Jewel v. NSA Case Management Hearing
Jewel v. NSA is one of several cases against unconstitutional surveillance in the courts. This one is FIVE years old – in fact, it was originally founded on the facts revealed by Mark Klein, who spoke at our rally on 1984 Day. For background and further documents, please visit the Electronic Frontier Foundation website. Today, we heard a very interesting ruling from the judge in the case, that fundamentally benefits the plaintiffs (all US citizens and all AT&T customers, each represented by a lead plaintiff). But, it’s procedurally and strategically complex, so it bears some explanation.
TL;DR: A whole lot of evidence that was declassified or otherwise made public can now be used to establish standing in the case.

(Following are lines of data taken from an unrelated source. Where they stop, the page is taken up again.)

-- ==== Sys2Proof/Laws/Ops.lean ====
section
/-! SUPPORT. What the shared operations can do, said once: the prologue of a command (45_control.md R198), the FAULTED check, the
sequence check, raising an error. The provers cite these instead of unfolding the operations. -/

namespace Sys2Proof.Machine

variable {action : State → Effect} {s s' : State} {d : Word} {e : Error} {arg : BitVec 16}

/-! ### The checks -/

theorem refuseIfFaulted_of_normal (action : State → Effect) (h : s.err = false) : refuseIfFaulted action s = action s := by
  simp [refuseIfFaulted, h]

theorem refuseIfFaulted_of_faulted (action : State → Effect) (h : s.err = true) :
    refuseIfFaulted action s = .raise .faultedRefusal 0#16 := by
  simp [refuseIfFaulted, h]

/-- The FAULTED check of an accepted command, outside FAULTED mode. -/
theorem refuseIfFaulted_accept (action : State → Effect) (h : s.err = false) :
    refuseIfFaulted action s.accept = action s.accept :=
  refuseIfFaulted_of_normal action (by simpa using h)

theorem require_of_set {flag : State → Bool} (opcode : BitVec 8) (action : State → Effect) (h : flag s = true) :
    require flag opcode action s = action s := by
  simp [require, h]

theorem require_of_clear {flag : State → Bool} (opcode : BitVec 8) (action : State → Effect) (h : flag s = false) :
    require flag opcode action s = .raise .sequenceError (opcode.setWidth 16) := by
  simp [require, h]

/-! ### The latch -/

/-- The first unacknowledged error is latched, unless it is FaultedRefusal (R206). -/
theorem State.latch_of_normal (arg : BitVec 16) (n : BitVec 32) (h : s.err = false) (he : e ≠ .faultedRefusal) :
    s.latch e arg n = { s with err := true, errcode := e.code, errarg := arg, errcmd := n } := by
  simp [State.latch, h, he]

/-- While an error is latched nothing is latched (R206, R209). -/
theorem State.latch_of_faulted (e : Error) (arg : BitVec 16) (n : BitVec 32) (h : s.err = true) : s.latch e arg n = s := by
  simp [State.latch, h]

/-- FaultedRefusal is never latched (R206). -/
@[simp] theorem State.latch_faultedRefusal (s : State) (arg : BitVec 16) (n : BitVec 32) :
    s.latch .faultedRefusal arg n = s := by
  simp [State.latch]

/-! ### Reflexive frames -/

theorem KeepsTree.refl (s : State) : KeepsTree s s := ⟨rfl, rfl, rfl, fun _ => rfl⟩

theorem KeepsCodes.refl (s : State) : KeepsCodes s s := ⟨rfl, fun _ => rfl⟩

theorem KeepsEncoder.refl (s : State) : KeepsEncoder s s := ⟨rfl, rfl, rfl, rfl, rfl⟩

theorem KeepsDecoder.refl (s : State) : KeepsDecoder s s := ⟨rfl, rfl, rfl⟩

theorem KeepsErrors.refl (s : State) : KeepsErrors s s := ⟨rfl, rfl, rfl, rfl⟩

/-- Accepting and answering a command changes nothing but CMDCNT and the response log. -/
theorem keepsAllButErrors_accept_respond (s : State) (r : Response) : KeepsAllButErrors s (s.accept.respond r) :=
  ⟨fun _ => rfl, ⟨rfl, rfl, rfl, fun _ => rfl⟩, ⟨rfl, fun _ => rfl⟩, ⟨rfl, rfl, rfl, rfl, rfl⟩, ⟨rfl, rfl, rfl⟩⟩

theorem keepsErrors_accept_respond (s : State) (r : Response) : KeepsErrors s (s.accept.respond r) :=
  ⟨rfl, rfl, rfl, rfl⟩

/-! ### A command's end -/

/-- A command whose action responds leaves the action's state, with the OK response. -/
theorem afterCommand_of_respond (h : action s.accept = .respond s' d) : afterCommand action s = s'.respond ⟨.ok, d⟩ := by
  simp [afterCommand, h, finish]

/-- A command whose action raises leaves its accepted state, latched, with the error response. -/
theorem afterCommand_of_raise (h : action s.accept = .raise e arg) :
    afterCommand action s = (s.accept.latch e arg s.cmdcnt).respond ⟨.error e, 0#64⟩ := by
  simp [afterCommand, h, finish, State.raise]

/-- A command that raises fails precisely (R205, R206). -/
theorem failed_of_raise (h : action s.accept = .raise e arg) : Failed s (afterCommand action s) e arg := by
  rw [afterCommand_of_raise h]
  refine ⟨⟨by simp, by simp, by simp, by simp⟩,
    ⟨fun a => by simp, ⟨by simp, by simp, by simp, fun i => by simp⟩, ⟨by simp, fun a => by simp⟩,
      ⟨by simp, by simp, by simp, by simp, by simp⟩, ⟨by simp, by simp, by simp⟩⟩, ?_, ?_⟩
  · intro hn hf
    rw [State.latch_of_normal _ _ (by simpa using hn) hf]
    exact ⟨rfl, rfl, rfl, rfl⟩
  · rintro (hf | rfl)
    · rw [State.latch_of_faulted _ _ _ (by simpa using hf)]
      exact keepsErrors_accept_respond s _
    · rw [State.latch_faultedRefusal]
      exact keepsErrors_accept_respond s _

/-- A command that responds is answered OK, if its action leaves the counter, the log and the model's own fields alone. -/
theorem answered_of_respond (h : action s.accept = .respond s' d) (hc : s'.cmdcnt = s.accept.cmdcnt)
    (hr : s'.responses = s.responses) (hh : s'.host = s.host) (he : s'.epoch = s.epoch) :
    Answered s (afterCommand action s) ⟨.ok, d⟩ := by
  rw [afterCommand_of_respond h]
  exact ⟨by simp [hc], by simp [hr], by simp [hh], by simp [he]⟩

/-- A refused command fails with FaultedRefusal. -/
theorem failed_of_faulted (action : State → Effect) (h : s.err = true) :
    Failed s (afterCommand (refuseIfFaulted action) s) .faultedRefusal 0#16 :=
  failed_of_raise (refuseIfFaulted_of_faulted action (by simpa using h))

/-- Every command ends in a next state: it responds, or it raises. -/
theorem finish_cases (n : BitVec 32) (s : State) (e : Effect) :
    (∃ s' d, e = .respond s' d ∧ finish n s e = s'.respond ⟨.ok, d⟩) ∨
    (∃ er arg, e = .raise er arg ∧ finish n s e = s.raise er arg n) := by
  cases e with
  | respond s' d => exact .inl ⟨s', d, rfl, rfl⟩
  | raise er arg => exact .inr ⟨er, arg, rfl, rfl⟩

end Sys2Proof.Machine
end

Why does that matter? The courts require evidence that the plaintiff has been a victim of illegal surveillance for the case to move forward – this is “standing”. The government has cunningly classified the targets of surveillance so that the victims cannot present their evidence to the court. The Snowden releases and FOIA releases have lead to a massive declassification of evidence necessary to show that every American has the right to sue. To cite the releases for the purposes of arguing standing, they must be in the record. The case, however, is premised on old filings and the admissibility of classified evidence has already been addressed – so, we have to ask the judge to include the new information in the record. Fortunately the judge reopened that can of worms, and ordered the government to revise the classified/withheld evidence and add evidence that was declassified to the record, giving the plaintiffs the ability to base their arguments on the releases. The judge wants to see facts distinguishing this case from Clapper v. Amnesty International, and has handed access to those facts to the plaintiffs on a platter.
I will describe the hearing in detail, and correct me if you think that was not what he did!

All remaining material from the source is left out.